A woman living with AIDS prepares to take her daily dosage of life-saving drugs.

| File | AFP

ARVs at centre of tax row have four months to expire

Some of the HIV drugs brought into the country early this year have less than four months to expire, even as the Ministry of Health and the donor engage in a tug-of-war on who should distribute them, the Nation has learnt.

The drugs, imported in February, have been lying at the Port of Mombasa for almost six months now. They were donated by the United States government through its aid agency USAid, and are yet to be taken to county hospitals due to a standoff over taxation and the mode of distribution.

Kemsa scandals

The Ministry of Health is said to have preferred Kemsa as the distributing agent for the drugs, a suggestion USAid is said to have opposed due to the scandals that have rocked the agency in the past couple of months. 

The anti-retroviral drugs (ARVs) are said to have a short shelf-life of between 18 to 24 months, something that makes the delays even worse for patients.

Speaking to an official who sought anonymity because he is not allowed to give details to the media, revealed to the Daily Nation that some of the drugs at the port have less than four months to expire.

This means that the drugs have to be released and distributed as fast as possible to the patients, who should not take a big amount of drugs since they will go bad before they are used.

“There are several drugs at the port, but what I know, some of them will expire very soon. If we had released the drugs in January, then the patients could be using them by now, the stock would have been used by the time of expiry,” said the officer.

However, as it is now, the officer said, it might not be a good idea to give the drugs to patients.

Storage charges

The donors had earlier hinted at moving the drugs to another country, citing the remaining shelf life of the drugs and the storage charges accruing.

However, the Nation has since learnt that the drugs have not been cleared for exportation to another country, which means they will still continue lying at the port.

By the beginning of this month, the storage charges had amounted to over one-quarter of the total cost of the drugs (which is how much?)

The United States Embassy indicated that should the consignment be cleared by the Kenyan government, then they will be moved to a USAid-contracted warehouse in Nairobi and will be prepared for disbursement.

“If the clearances do not arrive, the US will need to determine whether it is cost-efficient, given the remaining shelf life, to keep the medicines in storage near the port or move the medicines to other countries where they are also needed,” the embassy had earlier said.

The Ministry of Health had insisted on Kemsa distributing the drugs, a decision USAid has opposed, instead selecting its own entity – American firm Chemonics – to procure and distribute the donations to Kenya.

Medical crisis

Governors have since asked the government to sidestep Kemsa, in the distribution of HIV/Aids and TB drugs and engage counties, to avert a crisis in the devolved units. 

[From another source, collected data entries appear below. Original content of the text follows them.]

-- ==== Sys2Proof/Machine/Core.lean ====
section
/-! DEFINITION. The machine as the host takes it. -/

def Sys2Proof.core : Host.Core :=
  { State := Sys2Proof.Machine.State, Fault := Sys2Proof.Machine.Fault, Refusal := Sys2Proof.Machine.Refusal,
    step := Sys2Proof.Machine.step, reset := Sys2Proof.Machine.State.reset }
end

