/-- RESTART with room for its reply and the upstream link UP is answered OK and arms the restart, which takes effect
when the reply has left (R177). WARM_RESTART, armed, leaves every block as its reset rule says. MLI (R182): replies,
transport list and report queue emptied (what the queue then holds are the state changes of the restart itself), high mark
and event_gap clear, the arbiter tie forwarded first, every alert cleared and the level causes that are present pending
again; links, forward buffers, counters, record_gap and waiting writes kept. SBM (R170): every unit OFFLINE with an empty
slot, in which a frame in NEAR_FULL places DOFF_PREPARE anew (R110), no pass-through, cycle 0. DCU (R146): every row keeps
active and latched until the first close, the grace timer at 2 s, disobey count 0, a start pending in SETTLE alone. PD
(R88): the channels OFFLINE, the queues empty, protection only in SETTLE and DOFF_FAULT. The sides (R17, R43): HUNT and a
new sweep, the spindles UNKNOWN or MASKED. SAU (R158): the rate blocks 0 and the rest kept. CC (R130): every section
SUPPLIED, its lists empty. DC (R110): FULL and DOFFING become DOFF_FAULT, the timers stopped, the facts no. Without an armed
restart the row does nothing (the model's choice, log entry 3). That a level cause pending again has no detail is the model's
reading (log entry 26), that CARRIAGE_OFFLINE stands rests on the order of the blocks' restarts (log entry 11), its detail on
that of the channels (log entry 77), and that the exchanges of the bus are dropped is a choice too (log entry 79). -/
def Obligations.RestartArmsAndRestarts : Prop :=
  (∀ (src tag : Nat) (s : State), s.accepts → s.mli.upstream.up = true →
    ∃ t, exec (.restart src tag) s = .next t ∧ s.changesOnly [.replies, .writes] t ∧
      t.mli.replies = s.mli.replies ++ [⟨src, tag, .ok, 0x4E, .none, 0, true⟩] ∧ t.mli.restartArmed = true ∧
      t.mli.deferred = s.mli.deferred) ∧
  (∀ s : State, s.mli.restartArmed = false → ∃ t, exec .warmRestart s = .next t ∧ s.changesOnly [] t) ∧
  ∀ s : State, s.mli.restartArmed = true →
    let inService (sd : Side) : Prop := (s.railOf sd).installed ≠ 0
    let protects : Bool := s.dc.state == .full || s.dc.state == .doffing || s.dc.state == .doffFault || s.dc.state == .settle
    let faults : Bool := s.dc.state == .full || s.dc.state == .doffing
    let gone : List Nat := [0, 1, 2, 3].filter fun c => (s.zone c).enabled && (s.channel c).state != .offline
    ∃ t, exec .warmRestart s = .next t ∧
      s.changesOnly [.alerts, .channels, .creel, .cycle, .doff, .drive, .length .a, .length .b, .line, .pass, .queues,
        .rail .a, .rail .b, .replies, .reports, .rows, .shift, .spindles, .transport, .units, .writes] t ∧
      t.mli = { s.mli with
        deferred := s.mli.deferred.map (fun e => { e with holdsPlace := false })
        replies := [], transport := [], reports := t.mli.reports, highMark := false, eventGap := 0
        alerts := t.mli.alerts, lastOwn := true, upTx := s.mli.upTx.map TxFrame.disarmed, restartArmed := false } ∧
      t.mli.reports.length < 96 ∧
      (∀ r ∈ t.mli.reports, r.record = false ∧ r.eventGap = 0 ∧
        match r.body with
        | .unitState a role old new _ =>
          (s.unit a).role = role ∧ (s.unit a).state = old ∧ (t.unit a).state = new ∧ old ≠ new
        | .channelState c st cause => c ∈ gone ∧ st = .offline ∧ cause = some .unit
        | .railState sd old new _ idx =>
          inService sd ∧ (s.railOf sd).state = old ∧ old ≠ .hunt ∧ new = .hunt ∧ (s.railOf sd).sweepIndex = idx
        | .sectionState r sd old new _ _ _ _ _ =>
          (s.creelSection r).config.side = sd ∧ (s.creelSection r).state = old ∧ old ≠ .supplied ∧ new = .supplied
        | .doffState old new _ _ _ _ reason =>
          faults = true ∧ s.dc.state = old ∧ new = .doffFault ∧ reason = some .restart
        | .ceilingChange _ _ _ _ => True
        | _ => False) ∧
      (∀ c : AlertCause, c ≠ .carriageOffline →
        let present : Bool :=
          match c with
          | .panelStop => s.dcu.lines.panelStop
          | .unitCause => [1, 2, 3, 4, 5, 6, 7].any fun a => (s.unit a).causeFlag
          | .ceilingLocked => rowNames.any fun n => (s.ceilingRow n).latched
          | .dofferFault => faults
          | _ => false
        t.alert c =
          { pending := present, enabled := (s.alert c).enabled, occurrences := if present then 1 else 0
            detail := none, send := present && (s.alert c).enabled }) ∧
      t.alert .carriageOffline =
        { pending := !gone.isEmpty, enabled := (s.alert .carriageOffline).enabled, occurrences := gone.length
          detail := gone.getLast?, send := !gone.isEmpty && (s.alert .carriageOffline).enabled } ∧
      t.sbm = { s.sbm with
        units := t.sbm.units, pass := none, cycle := 0, begun := false, exchanges := [], current := none } ∧
      (∀ a, 1 ≤ a → a ≤ 7 → t.unit a = { s.unit a with
        state := if (s.unit a).role = .none then .absent else .offline
        missedPolls := 0, carried := false, waiting := [], answer := none
        slot := if s.dc.state = .nearFull ∧ s.addressOf .doffer = some a then some .doffPrepare else none }) ∧
      t.dcu = { s.dcu with
        rows := t.dcu.rows, ceiling := t.dcu.ceiling, positioning := t.dcu.positioning, disobey := 0
        graceTimer := if [1, 2, 3, 4, 5, 6, 7].any fun a => (s.unit a).role == .drive then some 2000 else s.dcu.graceTimer
        startPending := s.dc.state == .settle, reevaluate := true, lines := t.dcu.lines } ∧
      t.ceilingAgrees ∧ t.linesAgree ∧
      (∀ n, t.ceilingRow n = { s.ceilingRow n with
        cause := (t.ceilingRow n).cause, mode := (t.ceilingRow n).mode, positioning := (t.ceilingRow n).positioning }) ∧
      (∀ n, n ≠ .doff → (t.ceilingRow n).mode = (s.ceilingRow n).mode ∧
        (t.ceilingRow n).positioning = (s.ceilingRow n).positioning) ∧
      (∀ n, n = .breakRate ∨ n = .downLimit ∨ n = .panelStop ∨ n = .overrideRow →
        (t.ceilingRow n).cause = (s.ceilingRow n).cause) ∧
      (∀ sd, (t.ceilingRow (railRow sd)).cause =
        ((s.ceilingRow (railRow sd)).cause && ((s.railOf sd).installed == 0 || (s.railOf sd).state == .hunt))) ∧
      (t.ceilingRow .doffFault).cause = (t.dc.state == .doffFault) ∧
      ((t.ceilingRow .doff).cause, (t.ceilingRow .doff).mode, (t.ceilingRow .doff).positioning) =
        (match t.dc.state with
          | .unconfigured | .build | .nearFull => (false, none, false)
          | .full | .doffing | .doffFault => (true, some .stop, true)
          | .settle => (true, some .crawl, false)
          | .ramp => (true, some .trim, false)) ∧
      t.pd.protection = protects ∧
      (∀ c, c < 4 → t.breakQueue c = [] ∧
        t.channel c =
          { state := .offline, job := none, seq := false, hold := protects, holdPending := false, block := false
            autoHold := false, heldByDoff := protects, offlineCause := some .unit, cancelCause := none, offerMisses := 0
            offerPolls := none, jobTimer := none, cancelTimer := none, carriageReady := true, parkSent := false
            position := (s.channel c).position, direction := (s.channel c).direction }) ∧
      (∀ sd, (inService sd →
          (let clear := List.replicate (s.railOf sd).installed false
          t.railOf sd = { s.railOf sd with
            state := .hunt, huntCount := 0, noGoodRun := 0, sweepNumber := 0
            heads := List.replicate ((s.railOf sd).installed / 16) {}
            window := List.replicate ((s.railOf sd).installed / 16) .unanswered
            windowOpen := true, sweepTimer := some s.thresholds.sweepMs
            windowTimer := some (s.thresholds.sweepMs - 100), priorMap := clear
            currentMap := (t.railOf sd).currentMap, lastFrame := (t.railOf sd).lastFrame }) ∧
          ((s.railOf sd).installed ≤ 1024 →
            (t.railOf sd).currentMap = (s.positions sd).map t.rovingStopFlag ∧
            (t.railOf sd).lastFrame = some ⟨sd, 0, false, (s.positions sd).map t.rovingStopFlag⟩) ∧
          t.lengthSide sd = (s.lengthSide sd).sample s.lu.pulses ∧
          ∀ p, p < 2048 → sideOf p = sd → t.spindle p = { s.spindle p with
            state := if (s.spindle p).state = .masked then .masked else .unknown
            belowRun := 0, aboveRun := 0, attempts := 0, queued := false, provisionalMm := 0
            downSince := none, observedRun := none, verifyCount := none }) ∧
        (¬ inService sd → t.railOf sd = s.railOf sd ∧ t.lengthSide sd = s.lengthSide sd ∧
          ∀ p, p < 2048 → sideOf p = sd → t.spindle p = { s.spindle p with queued := false }) ∧
        t.shiftSide sd = { s.shiftSide sd with block := {} }) ∧
      t.sau.shiftNumber = s.sau.shiftNumber ∧
      t.cc = { s.cc with
        sections := t.cc.sections, queue := [], stalled := [], inFlight := none, waiting := [], changeTimer := none
        rovingLamp := t.cc.rovingLamp } ∧
      (∀ r, r < 64 → t.creelSection r = { config := (s.creelSection r).config }) ∧
      t.dc = { s.dc with
        state := if faults then .doffFault else s.dc.state
        origin := if s.dc.state = .full then some .full else if s.dc.state = .doffing then some .doffing else s.dc.origin
        faultReason := if faults then some .restart else s.dc.faultReason
        settlePaused := if faults then none else s.dc.settlePaused
        dofferReady := false, driveAtDoff := false, carriagesClear := false, protecting := protects
        stopTimer := none, clearTimer := none, doffTimer := none }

The council of governors yesterday said a number of counties were facing a possible medical crisis as a result of the impasse between the government and donors over the manner of distribution of the drugs, a situation they said could result in catastrophe if not resolved.

The governors said the standoff could adversely affect the fight against HIV/Aids and TB, as patients are likely to develop resistance to the drugs.

“Over the past 20 years, HIV commodities have significantly been supported by the US government and the global fund. These commodities include ARVs, laboratory consumables, reagents, and HIV testing kits,” CoG vice-chairman James Ongwae said.

“There is a likelihood of a looming shortage of these commodities from July 1, posing a potential crisis in the continuity of HIV care and treatment of 1.1 million Kenyans living with HIV. This, therefore, means that their health will be compromised and they risk dying due to increased HIV-related infections and massive drug resistance,” he added.

The governors now want the government to consider a local solution to the problem to avert such a stalemate in the future.

“In the long-term, both levels of governments need to discuss sustainable HIV interventions and how we can reduce dependence on donors on such critical matters. We need to look internally and begin to rely on ourselves in the procurement of these critical commodities,” the governors said.

The county bosses have also asked the national government, through the Ministry of Health, to speed up the enrolment of county hospitals into the NHIF scheme, as part of the universal health care programme.

Mr Ongwae said a number of counties had already identified a number of hospitals within their regions that would be registered into the scheme, and asked the Ministry of Health to quicken their registration with the national scheme.

“The list of health facilities from counties will be forwarded to the NHIF to ensure that they are contracted in the exercise that is set to begin on July 1,” said Mr Ongwae.